Collection entries

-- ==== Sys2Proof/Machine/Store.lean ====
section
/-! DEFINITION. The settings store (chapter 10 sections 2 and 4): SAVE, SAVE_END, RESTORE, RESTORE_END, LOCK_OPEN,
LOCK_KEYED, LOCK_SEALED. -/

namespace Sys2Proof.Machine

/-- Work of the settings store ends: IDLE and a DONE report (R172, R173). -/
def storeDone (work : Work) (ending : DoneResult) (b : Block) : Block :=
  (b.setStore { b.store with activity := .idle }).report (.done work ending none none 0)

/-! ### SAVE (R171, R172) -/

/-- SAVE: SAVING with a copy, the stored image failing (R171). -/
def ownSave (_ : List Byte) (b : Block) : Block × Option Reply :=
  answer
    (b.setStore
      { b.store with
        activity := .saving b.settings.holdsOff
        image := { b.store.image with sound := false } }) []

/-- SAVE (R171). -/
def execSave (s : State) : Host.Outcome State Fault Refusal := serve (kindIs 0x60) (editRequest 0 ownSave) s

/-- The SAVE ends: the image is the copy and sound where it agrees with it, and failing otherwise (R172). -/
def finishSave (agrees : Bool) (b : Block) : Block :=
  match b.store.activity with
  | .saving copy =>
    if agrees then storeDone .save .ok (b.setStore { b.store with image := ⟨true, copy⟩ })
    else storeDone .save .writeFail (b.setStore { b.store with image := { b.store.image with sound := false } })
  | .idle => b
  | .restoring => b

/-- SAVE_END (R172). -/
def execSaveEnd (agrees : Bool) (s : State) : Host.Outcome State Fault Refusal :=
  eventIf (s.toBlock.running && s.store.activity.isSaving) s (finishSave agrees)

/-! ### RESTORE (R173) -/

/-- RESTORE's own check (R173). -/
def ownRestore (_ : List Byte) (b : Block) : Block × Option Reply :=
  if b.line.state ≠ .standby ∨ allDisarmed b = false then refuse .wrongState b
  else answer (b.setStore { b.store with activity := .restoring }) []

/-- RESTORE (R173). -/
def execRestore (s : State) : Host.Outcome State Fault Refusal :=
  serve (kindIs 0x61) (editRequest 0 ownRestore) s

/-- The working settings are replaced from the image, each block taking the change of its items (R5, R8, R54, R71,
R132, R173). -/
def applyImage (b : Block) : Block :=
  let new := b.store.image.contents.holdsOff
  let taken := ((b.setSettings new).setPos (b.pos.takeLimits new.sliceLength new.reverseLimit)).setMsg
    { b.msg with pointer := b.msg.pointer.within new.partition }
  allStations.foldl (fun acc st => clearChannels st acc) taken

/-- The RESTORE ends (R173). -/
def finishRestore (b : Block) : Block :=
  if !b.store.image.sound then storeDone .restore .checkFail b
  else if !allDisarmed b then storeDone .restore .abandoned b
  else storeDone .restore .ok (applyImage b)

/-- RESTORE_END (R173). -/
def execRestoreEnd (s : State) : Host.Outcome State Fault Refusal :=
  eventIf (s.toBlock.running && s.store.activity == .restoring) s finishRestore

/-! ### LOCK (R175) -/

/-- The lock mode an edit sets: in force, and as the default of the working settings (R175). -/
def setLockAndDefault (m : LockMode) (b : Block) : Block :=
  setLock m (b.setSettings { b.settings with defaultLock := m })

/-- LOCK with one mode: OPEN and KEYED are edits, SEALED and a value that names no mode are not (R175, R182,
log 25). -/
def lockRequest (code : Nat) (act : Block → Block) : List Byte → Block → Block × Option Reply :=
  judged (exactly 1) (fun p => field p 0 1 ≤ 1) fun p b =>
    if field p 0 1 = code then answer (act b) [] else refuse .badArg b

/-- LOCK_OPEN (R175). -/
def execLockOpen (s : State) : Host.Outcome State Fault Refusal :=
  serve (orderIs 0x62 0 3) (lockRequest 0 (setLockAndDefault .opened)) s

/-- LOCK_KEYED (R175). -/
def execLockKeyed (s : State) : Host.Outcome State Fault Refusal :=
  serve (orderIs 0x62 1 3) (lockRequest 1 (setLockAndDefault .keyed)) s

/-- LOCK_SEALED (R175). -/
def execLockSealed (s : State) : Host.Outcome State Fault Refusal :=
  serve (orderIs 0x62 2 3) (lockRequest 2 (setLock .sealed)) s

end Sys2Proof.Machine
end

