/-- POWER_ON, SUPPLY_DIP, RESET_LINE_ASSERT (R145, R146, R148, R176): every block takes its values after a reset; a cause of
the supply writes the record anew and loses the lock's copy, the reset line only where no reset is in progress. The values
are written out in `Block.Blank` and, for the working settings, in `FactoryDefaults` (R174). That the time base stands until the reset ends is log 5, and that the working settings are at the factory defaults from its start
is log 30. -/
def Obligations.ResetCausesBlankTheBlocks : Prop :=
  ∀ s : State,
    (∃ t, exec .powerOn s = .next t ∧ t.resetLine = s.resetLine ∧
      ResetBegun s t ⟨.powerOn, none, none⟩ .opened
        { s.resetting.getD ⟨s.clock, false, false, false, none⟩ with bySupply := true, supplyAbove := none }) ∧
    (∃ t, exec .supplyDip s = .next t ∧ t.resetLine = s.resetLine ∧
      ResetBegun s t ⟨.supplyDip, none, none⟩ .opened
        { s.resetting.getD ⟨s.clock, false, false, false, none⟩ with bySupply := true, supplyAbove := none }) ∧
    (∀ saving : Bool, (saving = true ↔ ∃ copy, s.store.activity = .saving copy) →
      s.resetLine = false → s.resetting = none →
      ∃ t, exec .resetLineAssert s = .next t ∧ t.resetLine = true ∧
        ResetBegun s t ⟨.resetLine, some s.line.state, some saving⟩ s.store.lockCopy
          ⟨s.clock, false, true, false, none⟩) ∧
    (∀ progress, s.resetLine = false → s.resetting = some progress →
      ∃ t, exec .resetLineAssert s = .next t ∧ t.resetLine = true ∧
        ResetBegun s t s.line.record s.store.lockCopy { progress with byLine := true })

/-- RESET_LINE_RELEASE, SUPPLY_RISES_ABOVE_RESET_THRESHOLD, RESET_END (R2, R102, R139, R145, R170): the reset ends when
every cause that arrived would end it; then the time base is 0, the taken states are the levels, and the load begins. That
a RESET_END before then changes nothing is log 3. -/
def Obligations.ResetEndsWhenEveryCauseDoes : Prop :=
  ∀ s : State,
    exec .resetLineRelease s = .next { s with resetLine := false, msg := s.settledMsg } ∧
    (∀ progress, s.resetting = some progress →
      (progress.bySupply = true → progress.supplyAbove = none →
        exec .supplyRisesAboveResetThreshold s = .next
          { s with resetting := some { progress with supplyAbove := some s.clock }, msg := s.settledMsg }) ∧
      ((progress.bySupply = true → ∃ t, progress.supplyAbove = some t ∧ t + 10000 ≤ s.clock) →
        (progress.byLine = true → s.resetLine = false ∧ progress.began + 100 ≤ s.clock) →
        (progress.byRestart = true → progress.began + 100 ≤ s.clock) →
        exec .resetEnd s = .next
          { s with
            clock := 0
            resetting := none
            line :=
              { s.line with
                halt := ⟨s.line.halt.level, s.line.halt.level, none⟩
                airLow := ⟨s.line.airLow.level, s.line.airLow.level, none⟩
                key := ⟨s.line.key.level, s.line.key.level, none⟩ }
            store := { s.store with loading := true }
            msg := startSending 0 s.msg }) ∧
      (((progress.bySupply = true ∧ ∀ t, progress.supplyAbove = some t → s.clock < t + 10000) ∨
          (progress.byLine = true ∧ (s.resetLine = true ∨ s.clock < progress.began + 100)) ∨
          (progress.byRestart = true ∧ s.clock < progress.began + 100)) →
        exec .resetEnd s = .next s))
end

### What you should do
Reproduce exactly the lines from the beginning of the entries above up to and including the line that contains "def storeDone (work".

### Written answer
-- ==== Sys2Proof/Machine/Store.lean ====
section
/-! DEFINITION. The settings store (chapter 10 sections 2 and 4): SAVE, SAVE_END, RESTORE, RESTORE_END, LOCK_OPEN,
LOCK_KEYED, LOCK_SEALED. -/

namespace Sys2Proof.Machine

/-- Work of the settings store ends: IDLE and a DONE report (R172, R173). -/
def storeDone (work : Work) (ending : DoneResult) (b : Block) : Block :=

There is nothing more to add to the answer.